• [Problem to solve] Keep only the lines from the top of the listing through the one with "namespace Sys2Proof.Machine", and reproduce them unaltered.

• [Data excerpts]
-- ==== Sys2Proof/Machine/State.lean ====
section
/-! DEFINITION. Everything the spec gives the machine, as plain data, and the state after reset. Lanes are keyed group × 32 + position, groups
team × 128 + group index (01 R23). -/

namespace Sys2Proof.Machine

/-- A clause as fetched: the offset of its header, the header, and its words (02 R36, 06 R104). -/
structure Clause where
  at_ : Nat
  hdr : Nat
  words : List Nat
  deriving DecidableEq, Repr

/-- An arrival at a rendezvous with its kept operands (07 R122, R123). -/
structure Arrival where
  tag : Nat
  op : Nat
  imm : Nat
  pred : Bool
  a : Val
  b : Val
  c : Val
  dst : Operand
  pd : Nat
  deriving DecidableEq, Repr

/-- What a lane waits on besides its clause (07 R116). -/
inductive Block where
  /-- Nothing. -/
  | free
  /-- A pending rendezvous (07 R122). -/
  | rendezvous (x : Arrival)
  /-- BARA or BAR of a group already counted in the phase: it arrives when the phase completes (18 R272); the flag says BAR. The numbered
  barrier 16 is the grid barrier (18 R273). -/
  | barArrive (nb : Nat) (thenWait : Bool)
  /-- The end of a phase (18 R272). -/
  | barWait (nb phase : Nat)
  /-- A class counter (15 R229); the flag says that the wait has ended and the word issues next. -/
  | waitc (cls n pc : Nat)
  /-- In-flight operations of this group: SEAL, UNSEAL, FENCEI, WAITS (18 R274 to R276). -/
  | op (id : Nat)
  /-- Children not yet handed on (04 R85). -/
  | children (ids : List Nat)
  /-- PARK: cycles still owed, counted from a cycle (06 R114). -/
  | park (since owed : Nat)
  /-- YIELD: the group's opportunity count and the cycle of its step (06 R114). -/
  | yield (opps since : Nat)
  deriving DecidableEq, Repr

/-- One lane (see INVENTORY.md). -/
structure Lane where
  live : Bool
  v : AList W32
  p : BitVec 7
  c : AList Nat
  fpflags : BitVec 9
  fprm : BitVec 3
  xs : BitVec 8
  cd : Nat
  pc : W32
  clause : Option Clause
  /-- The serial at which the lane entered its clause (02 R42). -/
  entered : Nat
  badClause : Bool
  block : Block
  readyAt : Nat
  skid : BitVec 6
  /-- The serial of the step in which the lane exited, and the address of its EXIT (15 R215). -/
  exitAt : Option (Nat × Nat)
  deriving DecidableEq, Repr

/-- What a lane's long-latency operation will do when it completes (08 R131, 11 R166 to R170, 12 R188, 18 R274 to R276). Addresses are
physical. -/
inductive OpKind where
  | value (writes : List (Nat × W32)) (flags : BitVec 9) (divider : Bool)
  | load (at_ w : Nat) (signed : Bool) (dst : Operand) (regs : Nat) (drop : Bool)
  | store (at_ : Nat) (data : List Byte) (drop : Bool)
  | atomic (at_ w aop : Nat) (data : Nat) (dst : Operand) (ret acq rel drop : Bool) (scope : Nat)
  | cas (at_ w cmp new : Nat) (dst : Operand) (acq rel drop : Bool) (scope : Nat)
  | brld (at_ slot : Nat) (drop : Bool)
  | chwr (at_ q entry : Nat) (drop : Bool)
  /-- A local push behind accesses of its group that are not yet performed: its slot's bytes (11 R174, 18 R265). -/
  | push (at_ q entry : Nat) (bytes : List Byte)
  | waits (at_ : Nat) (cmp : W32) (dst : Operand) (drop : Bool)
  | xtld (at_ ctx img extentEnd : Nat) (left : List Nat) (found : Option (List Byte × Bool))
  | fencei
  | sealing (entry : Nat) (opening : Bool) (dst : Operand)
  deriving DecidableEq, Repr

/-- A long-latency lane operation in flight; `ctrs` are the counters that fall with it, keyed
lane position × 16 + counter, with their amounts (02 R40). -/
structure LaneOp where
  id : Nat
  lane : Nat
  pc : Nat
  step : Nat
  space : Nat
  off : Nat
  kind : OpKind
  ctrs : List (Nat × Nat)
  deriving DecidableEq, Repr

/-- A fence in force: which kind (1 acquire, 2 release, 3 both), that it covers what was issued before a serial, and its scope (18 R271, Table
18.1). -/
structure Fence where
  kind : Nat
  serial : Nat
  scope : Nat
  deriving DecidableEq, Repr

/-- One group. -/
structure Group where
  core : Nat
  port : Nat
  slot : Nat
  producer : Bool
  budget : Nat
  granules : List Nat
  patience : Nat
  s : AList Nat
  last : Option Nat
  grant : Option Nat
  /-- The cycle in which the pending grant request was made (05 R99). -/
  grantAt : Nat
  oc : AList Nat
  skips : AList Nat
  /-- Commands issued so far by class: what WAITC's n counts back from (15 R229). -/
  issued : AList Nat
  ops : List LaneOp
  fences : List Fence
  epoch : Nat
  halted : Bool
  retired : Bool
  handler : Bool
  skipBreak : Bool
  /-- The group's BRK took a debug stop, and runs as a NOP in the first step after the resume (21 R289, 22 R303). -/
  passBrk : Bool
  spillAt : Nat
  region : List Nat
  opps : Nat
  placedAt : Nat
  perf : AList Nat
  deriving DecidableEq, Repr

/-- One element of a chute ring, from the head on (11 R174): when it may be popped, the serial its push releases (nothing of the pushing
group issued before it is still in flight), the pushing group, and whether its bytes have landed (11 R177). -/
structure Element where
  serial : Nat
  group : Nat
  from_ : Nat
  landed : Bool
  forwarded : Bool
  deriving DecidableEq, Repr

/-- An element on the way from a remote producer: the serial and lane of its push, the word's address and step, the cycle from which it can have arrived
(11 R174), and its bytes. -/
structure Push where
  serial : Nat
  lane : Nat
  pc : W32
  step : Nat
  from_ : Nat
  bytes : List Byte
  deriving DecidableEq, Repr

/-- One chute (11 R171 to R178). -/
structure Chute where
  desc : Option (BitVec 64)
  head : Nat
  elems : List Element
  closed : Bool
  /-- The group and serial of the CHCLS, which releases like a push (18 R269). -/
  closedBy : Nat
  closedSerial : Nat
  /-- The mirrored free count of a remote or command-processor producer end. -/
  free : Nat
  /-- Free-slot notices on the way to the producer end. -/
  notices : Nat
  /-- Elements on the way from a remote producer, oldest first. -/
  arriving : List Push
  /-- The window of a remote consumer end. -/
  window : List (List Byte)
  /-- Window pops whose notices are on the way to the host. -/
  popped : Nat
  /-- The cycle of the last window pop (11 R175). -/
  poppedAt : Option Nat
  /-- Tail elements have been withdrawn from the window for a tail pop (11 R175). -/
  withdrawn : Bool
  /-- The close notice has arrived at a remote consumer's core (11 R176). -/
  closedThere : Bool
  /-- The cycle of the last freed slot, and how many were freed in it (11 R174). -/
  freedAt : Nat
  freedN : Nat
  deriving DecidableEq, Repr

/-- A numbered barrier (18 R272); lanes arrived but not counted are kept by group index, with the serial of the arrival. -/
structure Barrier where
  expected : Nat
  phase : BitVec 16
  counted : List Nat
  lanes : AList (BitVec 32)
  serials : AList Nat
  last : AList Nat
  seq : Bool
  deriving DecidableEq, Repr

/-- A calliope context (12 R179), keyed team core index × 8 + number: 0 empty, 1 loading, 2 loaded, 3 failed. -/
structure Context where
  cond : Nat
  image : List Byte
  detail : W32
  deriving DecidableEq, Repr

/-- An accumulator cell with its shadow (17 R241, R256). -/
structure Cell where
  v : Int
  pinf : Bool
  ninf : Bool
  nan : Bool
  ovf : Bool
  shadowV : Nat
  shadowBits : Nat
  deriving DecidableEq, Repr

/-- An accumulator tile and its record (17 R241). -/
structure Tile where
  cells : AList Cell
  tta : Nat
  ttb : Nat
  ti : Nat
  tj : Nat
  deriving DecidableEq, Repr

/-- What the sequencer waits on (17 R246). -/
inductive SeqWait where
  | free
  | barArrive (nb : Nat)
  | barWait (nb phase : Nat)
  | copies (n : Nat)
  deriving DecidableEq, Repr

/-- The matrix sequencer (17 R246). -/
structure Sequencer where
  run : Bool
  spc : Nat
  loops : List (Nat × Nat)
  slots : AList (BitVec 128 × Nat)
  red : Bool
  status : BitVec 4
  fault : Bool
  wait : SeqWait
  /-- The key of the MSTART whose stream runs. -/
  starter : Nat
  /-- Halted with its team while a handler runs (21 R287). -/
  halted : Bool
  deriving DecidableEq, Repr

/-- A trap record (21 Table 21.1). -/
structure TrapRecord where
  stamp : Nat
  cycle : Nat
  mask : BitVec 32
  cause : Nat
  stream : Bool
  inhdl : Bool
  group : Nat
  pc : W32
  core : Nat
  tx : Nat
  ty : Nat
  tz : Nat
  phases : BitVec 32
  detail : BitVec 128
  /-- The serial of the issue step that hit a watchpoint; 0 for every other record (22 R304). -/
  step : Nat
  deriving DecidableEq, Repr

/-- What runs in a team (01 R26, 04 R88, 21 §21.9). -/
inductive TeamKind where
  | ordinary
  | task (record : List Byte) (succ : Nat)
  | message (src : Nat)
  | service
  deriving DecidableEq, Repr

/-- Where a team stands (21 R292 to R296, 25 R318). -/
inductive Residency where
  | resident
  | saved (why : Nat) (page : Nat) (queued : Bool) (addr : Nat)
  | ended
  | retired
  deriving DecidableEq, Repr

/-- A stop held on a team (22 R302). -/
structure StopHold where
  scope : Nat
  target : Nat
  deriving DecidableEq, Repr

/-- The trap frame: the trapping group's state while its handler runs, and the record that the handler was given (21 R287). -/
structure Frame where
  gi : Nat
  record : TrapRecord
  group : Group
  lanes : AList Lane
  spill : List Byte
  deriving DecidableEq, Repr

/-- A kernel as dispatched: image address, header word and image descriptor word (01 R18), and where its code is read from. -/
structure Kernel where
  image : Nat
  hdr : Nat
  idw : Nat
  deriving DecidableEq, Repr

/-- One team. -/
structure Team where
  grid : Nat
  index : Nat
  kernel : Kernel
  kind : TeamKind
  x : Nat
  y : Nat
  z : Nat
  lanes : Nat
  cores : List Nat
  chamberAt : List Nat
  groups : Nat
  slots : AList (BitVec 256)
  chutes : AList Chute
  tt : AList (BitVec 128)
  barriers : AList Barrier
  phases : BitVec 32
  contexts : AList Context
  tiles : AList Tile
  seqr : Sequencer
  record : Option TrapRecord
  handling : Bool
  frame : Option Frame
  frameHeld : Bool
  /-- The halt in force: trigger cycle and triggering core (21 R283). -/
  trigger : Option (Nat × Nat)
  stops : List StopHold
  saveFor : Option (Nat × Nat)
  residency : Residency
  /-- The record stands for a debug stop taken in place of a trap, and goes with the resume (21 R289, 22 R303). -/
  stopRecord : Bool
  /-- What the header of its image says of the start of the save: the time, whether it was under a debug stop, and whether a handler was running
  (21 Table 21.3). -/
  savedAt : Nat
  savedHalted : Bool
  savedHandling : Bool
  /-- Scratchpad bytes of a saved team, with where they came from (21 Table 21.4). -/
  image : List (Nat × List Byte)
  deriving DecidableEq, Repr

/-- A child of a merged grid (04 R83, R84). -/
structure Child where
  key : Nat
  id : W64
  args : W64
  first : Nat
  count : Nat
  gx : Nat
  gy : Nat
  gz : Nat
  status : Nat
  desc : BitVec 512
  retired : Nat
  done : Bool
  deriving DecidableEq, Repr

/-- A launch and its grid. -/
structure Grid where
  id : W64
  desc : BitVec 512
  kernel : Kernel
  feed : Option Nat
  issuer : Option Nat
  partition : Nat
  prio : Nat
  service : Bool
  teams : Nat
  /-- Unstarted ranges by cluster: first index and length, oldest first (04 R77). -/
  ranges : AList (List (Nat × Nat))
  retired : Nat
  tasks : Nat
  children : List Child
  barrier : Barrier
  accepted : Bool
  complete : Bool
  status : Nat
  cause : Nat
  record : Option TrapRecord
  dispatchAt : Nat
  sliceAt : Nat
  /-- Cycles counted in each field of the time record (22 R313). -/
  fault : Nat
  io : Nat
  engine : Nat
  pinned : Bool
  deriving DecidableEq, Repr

• [Answer to this task]
-- ==== Sys2Proof/Machine/State.lean ====
section
/-! DEFINITION. Everything the spec gives the machine, as plain data, and the state after reset. Lanes are keyed group × 32 + position, groups
team × 128 + group index (01 R23). -/

namespace Sys2Proof.Machine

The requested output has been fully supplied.